**Provided material**
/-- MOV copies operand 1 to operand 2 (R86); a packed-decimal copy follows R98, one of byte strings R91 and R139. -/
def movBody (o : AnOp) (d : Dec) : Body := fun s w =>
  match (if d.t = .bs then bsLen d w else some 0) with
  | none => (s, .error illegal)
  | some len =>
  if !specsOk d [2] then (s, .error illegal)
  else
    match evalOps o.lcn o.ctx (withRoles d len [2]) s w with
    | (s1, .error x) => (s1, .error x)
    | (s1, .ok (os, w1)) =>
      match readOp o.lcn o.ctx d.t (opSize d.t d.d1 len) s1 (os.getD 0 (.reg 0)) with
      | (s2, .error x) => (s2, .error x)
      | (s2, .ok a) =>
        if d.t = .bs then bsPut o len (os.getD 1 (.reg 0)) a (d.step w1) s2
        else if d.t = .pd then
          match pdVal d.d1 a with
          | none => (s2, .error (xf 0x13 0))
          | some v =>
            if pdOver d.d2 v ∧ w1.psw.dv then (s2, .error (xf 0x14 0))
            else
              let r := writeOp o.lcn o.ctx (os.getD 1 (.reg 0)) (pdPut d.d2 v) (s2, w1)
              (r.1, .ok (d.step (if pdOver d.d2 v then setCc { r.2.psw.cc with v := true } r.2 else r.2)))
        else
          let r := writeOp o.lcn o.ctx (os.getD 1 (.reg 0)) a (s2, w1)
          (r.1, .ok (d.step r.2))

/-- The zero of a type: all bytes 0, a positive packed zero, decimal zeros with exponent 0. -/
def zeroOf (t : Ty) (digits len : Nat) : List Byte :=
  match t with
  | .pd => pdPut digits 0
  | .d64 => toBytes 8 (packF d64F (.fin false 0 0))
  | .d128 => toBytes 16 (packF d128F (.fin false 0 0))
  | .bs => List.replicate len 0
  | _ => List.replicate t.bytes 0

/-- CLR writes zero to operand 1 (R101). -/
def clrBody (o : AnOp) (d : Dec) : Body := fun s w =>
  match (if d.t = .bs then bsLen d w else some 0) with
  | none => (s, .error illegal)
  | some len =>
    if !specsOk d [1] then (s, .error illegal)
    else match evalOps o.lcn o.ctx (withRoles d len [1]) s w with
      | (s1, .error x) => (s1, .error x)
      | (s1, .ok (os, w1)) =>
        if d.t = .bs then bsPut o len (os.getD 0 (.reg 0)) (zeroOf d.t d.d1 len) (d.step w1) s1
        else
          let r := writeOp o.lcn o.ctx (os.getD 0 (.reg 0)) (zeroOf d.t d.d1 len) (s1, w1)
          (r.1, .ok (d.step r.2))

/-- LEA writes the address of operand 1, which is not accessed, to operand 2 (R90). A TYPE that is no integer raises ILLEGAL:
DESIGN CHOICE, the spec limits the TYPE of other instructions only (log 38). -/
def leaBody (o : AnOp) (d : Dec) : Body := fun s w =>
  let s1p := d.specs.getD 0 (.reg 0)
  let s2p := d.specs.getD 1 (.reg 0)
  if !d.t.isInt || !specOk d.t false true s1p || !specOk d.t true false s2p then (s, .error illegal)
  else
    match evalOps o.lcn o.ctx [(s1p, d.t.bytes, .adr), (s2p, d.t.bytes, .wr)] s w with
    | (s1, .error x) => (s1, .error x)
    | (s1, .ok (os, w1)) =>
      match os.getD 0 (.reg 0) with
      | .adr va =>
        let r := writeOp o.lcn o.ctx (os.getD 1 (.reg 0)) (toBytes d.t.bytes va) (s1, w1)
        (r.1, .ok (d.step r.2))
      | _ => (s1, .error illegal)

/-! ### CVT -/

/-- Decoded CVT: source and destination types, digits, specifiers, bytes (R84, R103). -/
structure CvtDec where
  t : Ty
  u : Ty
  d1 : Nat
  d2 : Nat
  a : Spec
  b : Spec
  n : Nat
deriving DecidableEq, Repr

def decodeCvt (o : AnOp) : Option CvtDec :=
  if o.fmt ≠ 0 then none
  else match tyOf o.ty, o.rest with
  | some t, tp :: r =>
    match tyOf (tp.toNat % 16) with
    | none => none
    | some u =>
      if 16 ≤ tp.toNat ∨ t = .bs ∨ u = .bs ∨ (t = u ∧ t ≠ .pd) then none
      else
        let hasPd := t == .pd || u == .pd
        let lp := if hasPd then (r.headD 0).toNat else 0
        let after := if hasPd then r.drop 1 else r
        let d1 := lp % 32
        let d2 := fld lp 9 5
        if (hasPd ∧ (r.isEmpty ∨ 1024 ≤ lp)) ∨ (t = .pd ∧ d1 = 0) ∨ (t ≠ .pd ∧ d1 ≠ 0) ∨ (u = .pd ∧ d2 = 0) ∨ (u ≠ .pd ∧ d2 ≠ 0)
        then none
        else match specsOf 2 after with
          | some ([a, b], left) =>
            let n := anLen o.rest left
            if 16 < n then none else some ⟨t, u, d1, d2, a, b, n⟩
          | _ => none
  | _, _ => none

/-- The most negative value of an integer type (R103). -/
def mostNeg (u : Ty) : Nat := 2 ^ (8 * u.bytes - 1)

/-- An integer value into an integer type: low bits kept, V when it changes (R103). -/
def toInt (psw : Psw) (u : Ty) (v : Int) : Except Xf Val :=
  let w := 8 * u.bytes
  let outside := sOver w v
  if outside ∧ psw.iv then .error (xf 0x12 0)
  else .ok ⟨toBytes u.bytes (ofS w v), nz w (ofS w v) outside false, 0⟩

**Your goal**
Return every line of the data above in which "specsOk" appears.

**Task output**
  if !specsOk d [2] then (s, .error illegal)
    if !specsOk d [1] then (s, .error illegal)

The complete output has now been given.